This doesn't make sense. You are offsetting savings against your mortgage to save presumably c. 3% but are shouldering _CC _debt costing presumably 10%+? You should reduce, replace (such as a 0% _CC _balance transfer) or clear high cost debts first espeially if you have savings to do so.


----------



## ariidae (22 Feb 2006)

Berph,

I don't think it's just UB that refuse to give you full balance transfers. I was having problems trying to reduce my credit card balance after furnishing a new apartment.  I applied to NIB for their 0% balance transfer. My balance on my UB visa card was significantly lower than yours (3k) but NIB would only offer me a limit of €1800. In the end i didn't bother, I was hoping to have the full amount transferred over, be charged no interest for a few months so that i could get the balance down. 

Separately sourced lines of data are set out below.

/-! ### State.modStrip -/

@[simp] theorem State.modStrip_build (s : State) (n : Nat) (f : Strip → Strip) : (s.modStrip n f).build = s.build := rfl
@[simp] theorem State.modStrip_pending (s : State) (n : Nat) (f : Strip → Strip) : (s.modStrip n f).pending = s.pending := rfl
@[simp] theorem State.modStrip_freeCtr (s : State) (n : Nat) (f : Strip → Strip) : (s.modStrip n f).freeCtr = s.freeCtr := rfl
@[simp] theorem State.modStrip_outOfOp (s : State) (n : Nat) (f : Strip → Strip) : (s.modStrip n f).outOfOp = s.outOfOp := rfl
@[simp] theorem State.modStrip_boot (s : State) (n : Nat) (f : Strip → Strip) : (s.modStrip n f).boot = s.boot := rfl
@[simp] theorem State.modStrip_pins (s : State) (n : Nat) (f : Strip → Strip) : (s.modStrip n f).pins = s.pins := rfl
@[simp] theorem State.modStrip_tap (s : State) (n : Nat) (f : Strip → Strip) : (s.modStrip n f).tap = s.tap := rfl
@[simp] theorem State.modStrip_apb (s : State) (n : Nat) (f : Strip → Strip) : (s.modStrip n f).apb = s.apb := rfl
@[simp] theorem State.modStrip_latches (s : State) (n : Nat) (f : Strip → Strip) : (s.modStrip n f).latches = s.latches := rfl
@[simp] theorem State.modStrip_timeNs (s : State) (n : Nat) (f : Strip → Strip) : (s.modStrip n f).timeNs = s.timeNs := rfl
@[simp] theorem State.modStrip_rings (s : State) (n : Nat) (f : Strip → Strip) : (s.modStrip n f).rings = s.rings := rfl
@[simp] theorem State.modStrip_arb (s : State) (n : Nat) (f : Strip → Strip) : (s.modStrip n f).arb = s.arb := rfl
@[simp] theorem State.modStrip_gates (s : State) (n : Nat) (f : Strip → Strip) : (s.modStrip n f).gates = s.gates := rfl
@[simp] theorem State.modStrip_cplPend (s : State) (n : Nat) (f : Strip → Strip) : (s.modStrip n f).cplPend = s.cplPend := rfl
@[simp] theorem State.modStrip_cmds (s : State) (n : Nat) (f : Strip → Strip) : (s.modStrip n f).cmds = s.cmds := rfl
@[simp] theorem State.modStrip_nextOrder (s : State) (n : Nat) (f : Strip → Strip) : (s.modStrip n f).nextOrder = s.nextOrder := rfl
@[simp] theorem State.modStrip_barrier (s : State) (n : Nat) (f : Strip → Strip) : (s.modStrip n f).barrier = s.barrier := rfl
@[simp] theorem State.modStrip_acre (s : State) (n : Nat) (f : Strip → Strip) : (s.modStrip n f).acre = s.acre := rfl
@[simp] theorem State.modStrip_granary (s : State) (n : Nat) (f : Strip → Strip) : (s.modStrip n f).granary = s.granary := rfl
@[simp] theorem State.modStrip_fields (s : State) (n : Nat) (f : Strip → Strip) : (s.modStrip n f).fields = s.fields := rfl
@[simp] theorem State.modStrip_barn (s : State) (n : Nat) (f : Strip → Strip) : (s.modStrip n f).barn = s.barn := rfl
@[simp] theorem State.modStrip_seed0 (s : State) (n : Nat) (f : Strip → Strip) : (s.modStrip n f).seed0 = s.seed0 := rfl
@[simp] theorem State.modStrip_seed1 (s : State) (n : Nat) (f : Strip → Strip) : (s.modStrip n f).seed1 = s.seed1 := rfl
@[simp] theorem State.modStrip_seedTurn (s : State) (n : Nat) (f : Strip → Strip) : (s.modStrip n f).seedTurn = s.seedTurn := rfl
@[simp] theorem State.modStrip_ttSel (s : State) (n : Nat) (f : Strip → Strip) : (s.modStrip n f).ttSel = s.ttSel := rfl
@[simp] theorem State.modStrip_tensors (s : State) (n : Nat) (f : Strip → Strip) : (s.modStrip n f).tensors = s.tensors := rfl
@[simp] theorem State.modStrip_totals (s : State) (n : Nat) (f : Strip → Strip) : (s.modStrip n f).totals = s.totals := rfl
@[simp] theorem State.modStrip_win (s : State) (n : Nat) (f : Strip → Strip) : (s.modStrip n f).win = s.win := rfl
@[simp] theorem State.modStrip_strips (s : State) (n : Nat) (f : Strip → Strip) : (s.modStrip n f).strips = tblModify stripReset s.strips n f := rfl
@[simp] theorem State.modStrip_tenants (s : State) (n : Nat) (f : Strip → Strip) : (s.modStrip n f).tenants = s.tenants := rfl
@[simp] theorem State.modStrip_ports (s : State) (n : Nat) (f : Strip → Strip) : (s.modStrip n f).ports = s.ports := rfl
@[simp] theorem State.modStrip_queue (s : State) (n : Nat) (f : Strip → Strip) : (s.modStrip n f).queue = s.queue := rfl
@[simp] theorem State.modStrip_xfers (s : State) (n : Nat) (f : Strip → Strip) : (s.modStrip n f).xfers = s.xfers := rfl
@[simp] theorem State.modStrip_drainWait (s : State) (n : Nat) (f : Strip → Strip) : (s.modStrip n f).drainWait = s.drainWait := rfl
@[simp] theorem State.modStrip_marb (s : State) (n : Nat) (f : Strip → Strip) : (s.modStrip n f).marb = s.marb := rfl
@[simp] theorem State.modStrip_steer (s : State) (n : Nat) (f : Strip → Strip) : (s.modStrip n f).steer = s.steer := rfl
@[simp] theorem State.modStrip_probe (s : State) (n : Nat) (f : Strip → Strip) : (s.modStrip n f).probe = s.probe := rfl
@[simp] theorem State.modStrip_streams (s : State) (n : Nat) (f : Strip → Strip) : (s.modStrip n f).streams = s.streams := rfl
@[simp] theorem State.modStrip_energy (s : State) (n : Nat) (f : Strip → Strip) : (s.modStrip n f).energy = s.energy := rfl
@[simp] theorem State.modStrip_flt (s : State) (n : Nat) (f : Strip → Strip) : (s.modStrip n f).flt = s.flt := rfl
@[simp] theorem State.modStrip_fw (s : State) (n : Nat) (f : Strip → Strip) : (s.modStrip n f).fw = s.fw := rfl
@[simp] theorem State.modStrip_pair (s : State) (n : Nat) (f : Strip → Strip) : (s.modStrip n f).pair = s.pair := rfl
@[simp] theorem State.modStrip_shard (s : State) (n : Nat) (f : Strip → Strip) : (s.modStrip n f).shard = s.shard := rfl
@[simp] theorem State.modStrip_perf (s : State) (n : Nat) (f : Strip → Strip) : (s.modStrip n f).perf = s.perf := rfl
@[simp] theorem State.modStrip_mem (s : State) (n : Nat) (f : Strip → Strip) : (s.modStrip n f).mem = s.mem := rfl
@[simp] theorem State.modStrip_images (s : State) (n : Nat) (f : Strip → Strip) : (s.modStrip n f).images = s.images := rfl

/-! ### State.modTenant -/

@[simp] theorem State.modTenant_build (s : State) (n : Nat) (f : Tenant → Tenant) : (s.modTenant n f).build = s.build := rfl
@[simp] theorem State.modTenant_pending (s : State) (n : Nat) (f : Tenant → Tenant) : (s.modTenant n f).pending = s.pending := rfl
@[simp] theorem State.modTenant_freeCtr (s : State) (n : Nat) (f : Tenant → Tenant) : (s.modTenant n f).freeCtr = s.freeCtr := rfl
@[simp] theorem State.modTenant_outOfOp (s : State) (n : Nat) (f : Tenant → Tenant) : (s.modTenant n f).outOfOp = s.outOfOp := rfl
@[simp] theorem State.modTenant_boot (s : State) (n : Nat) (f : Tenant → Tenant) : (s.modTenant n f).boot = s.boot := rfl
@[simp] theorem State.modTenant_pins (s : State) (n : Nat) (f : Tenant → Tenant) : (s.modTenant n f).pins = s.pins := rfl
@[simp] theorem State.modTenant_tap (s : State) (n : Nat) (f : Tenant → Tenant) : (s.modTenant n f).tap = s.tap := rfl
@[simp] theorem State.modTenant_apb (s : State) (n : Nat) (f : Tenant → Tenant) : (s.modTenant n f).apb = s.apb := rfl
@[simp] theorem State.modTenant_latches (s : State) (n : Nat) (f : Tenant → Tenant) : (s.modTenant n f).latches = s.latches := rfl
@[simp] theorem State.modTenant_timeNs (s : State) (n : Nat) (f : Tenant → Tenant) : (s.modTenant n f).timeNs = s.timeNs := rfl
@[simp] theorem State.modTenant_rings (s : State) (n : Nat) (f : Tenant → Tenant) : (s.modTenant n f).rings = s.rings := rfl
@[simp] theorem State.modTenant_arb (s : State) (n : Nat) (f : Tenant → Tenant) : (s.modTenant n f).arb = s.arb := rfl
@[simp] theorem State.modTenant_gates (s : State) (n : Nat) (f : Tenant → Tenant) : (s.modTenant n f).gates = s.gates := rfl
@[simp] theorem State.modTenant_cplPend (s : State) (n : Nat) (f : Tenant → Tenant) : (s.modTenant n f).cplPend = s.cplPend := rfl
@[simp] theorem State.modTenant_cmds (s : State) (n : Nat) (f : Tenant → Tenant) : (s.modTenant n f).cmds = s.cmds := rfl
@[simp] theorem State.modTenant_nextOrder (s : State) (n : Nat) (f : Tenant → Tenant) : (s.modTenant n f).nextOrder = s.nextOrder := rfl
@[simp] theorem State.modTenant_barrier (s : State) (n : Nat) (f : Tenant → Tenant) : (s.modTenant n f).barrier = s.barrier := rfl
@[simp] theorem State.modTenant_acre (s : State) (n : Nat) (f : Tenant → Tenant) : (s.modTenant n f).acre = s.acre := rfl
@[simp] theorem State.modTenant_granary (s : State) (n : Nat) (f : Tenant → Tenant) : (s.modTenant n f).granary = s.granary := rfl
@[simp] theorem State.modTenant_fields (s : State) (n : Nat) (f : Tenant → Tenant) : (s.modTenant n f).fields = s.fields := rfl
@[simp] theorem State.modTenant_barn (s : State) (n : Nat) (f : Tenant → Tenant) : (s.modTenant n f).barn = s.barn := rfl
@[simp] theorem State.modTenant_seed0 (s : State) (n : Nat) (f : Tenant → Tenant) : (s.modTenant n f).seed0 = s.seed0 := rfl
@[simp] theorem State.modTenant_seed1 (s : State) (n : Nat) (f : Tenant → Tenant) : (s.modTenant n f).seed1 = s.seed1 := rfl
@[simp] theorem State.modTenant_seedTurn (s : State) (n : Nat) (f : Tenant → Tenant) : (s.modTenant n f).seedTurn = s.seedTurn := rfl
@[simp] theorem State.modTenant_ttSel (s : State) (n : Nat) (f : Tenant → Tenant) : (s.modTenant n f).ttSel = s.ttSel := rfl
@[simp] theorem State.modTenant_tensors (s : State) (n : Nat) (f : Tenant → Tenant) : (s.modTenant n f).tensors = s.tensors := rfl
@[simp] theorem State.modTenant_totals (s : State) (n : Nat) (f : Tenant → Tenant) : (s.modTenant n f).totals = s.totals := rfl
@[simp] theorem State.modTenant_win (s : State) (n : Nat) (f : Tenant → Tenant) : (s.modTenant n f).win = s.win := rfl
@[simp] theorem State.modTenant_strips (s : State) (n : Nat) (f : Tenant → Tenant) : (s.modTenant n f).strips = s.strips := rfl
@[simp] theorem State.modTenant_tenants (s : State) (n : Nat) (f : Tenant → Tenant) : (s.modTenant n f).tenants = tblModify tenantReset s.tenants n f := rfl
@[simp] theorem State.modTenant_ports (s : State) (n : Nat) (f : Tenant → Tenant) : (s.modTenant n f).ports = s.ports := rfl
@[simp] theorem State.modTenant_queue (s : State) (n : Nat) (f : Tenant → Tenant) : (s.modTenant n f).queue = s.queue := rfl
@[simp] theorem State.modTenant_xfers (s : State) (n : Nat) (f : Tenant → Tenant) : (s.modTenant n f).xfers = s.xfers := rfl
@[simp] theorem State.modTenant_drainWait (s : State) (n : Nat) (f : Tenant → Tenant) : (s.modTenant n f).drainWait = s.drainWait := rfl
@[simp] theorem State.modTenant_marb (s : State) (n : Nat) (f : Tenant → Tenant) : (s.modTenant n f).marb = s.marb := rfl
@[simp] theorem State.modTenant_steer (s : State) (n : Nat) (f : Tenant → Tenant) : (s.modTenant n f).steer = s.steer := rfl
@[simp] theorem State.modTenant_probe (s : State) (n : Nat) (f : Tenant → Tenant) : (s.modTenant n f).probe = s.probe := rfl
@[simp] theorem State.modTenant_streams (s : State) (n : Nat) (f : Tenant → Tenant) : (s.modTenant n f).streams = s.streams := rfl
@[simp] theorem State.modTenant_energy (s : State) (n : Nat) (f : Tenant → Tenant) : (s.modTenant n f).energy = s.energy := rfl
@[simp] theorem State.modTenant_flt (s : State) (n : Nat) (f : Tenant → Tenant) : (s.modTenant n f).flt = s.flt := rfl
@[simp] theorem State.modTenant_fw (s : State) (n : Nat) (f : Tenant → Tenant) : (s.modTenant n f).fw = s.fw := rfl
@[simp] theorem State.modTenant_pair (s : State) (n : Nat) (f : Tenant → Tenant) : (s.modTenant n f).pair = s.pair := rfl
@[simp] theorem State.modTenant_shard (s : State) (n : Nat) (f : Tenant → Tenant) : (s.modTenant n f).shard = s.shard := rfl
@[simp] theorem State.modTenant_perf (s : State) (n : Nat) (f : Tenant → Tenant) : (s.modTenant n f).perf = s.perf := rfl
@[simp] theorem State.modTenant_mem (s : State) (n : Nat) (f : Tenant → Tenant) : (s.modTenant n f).mem = s.mem := rfl
@[simp] theorem State.modTenant_images (s : State) (n : Nat) (f : Tenant → Tenant) : (s.modTenant n f).images = s.images := rfl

I've been an UB customer for years and have never had any problems with them at all!


----------



## moneypitt (22 Feb 2006)

ClubMan said:
			
		

> This doesn't make sense. You are offsetting savings against your mortgage to save presumably c. 3% but are shouldering _CC _debt costing presumably 10%+? You should reduce, replace (such as a 0% _CC _balance transfer) or clear high cost debts first espeially if you have savings to do so.


 
Thanks ClubMan, I usually pay off CreditCard debt fully, and as you said there, I am replacing the CC for the 0% balance transfer. Appologies, my other post was misleading.


----------



## dam099 (22 Feb 2006)

alpha said:
			
		

> a friend of mine was still sent a credit card from mbna even though he didn't send in his id papers, proof of address...


 
That would seem to be a breach of the money laundering regulations.


----------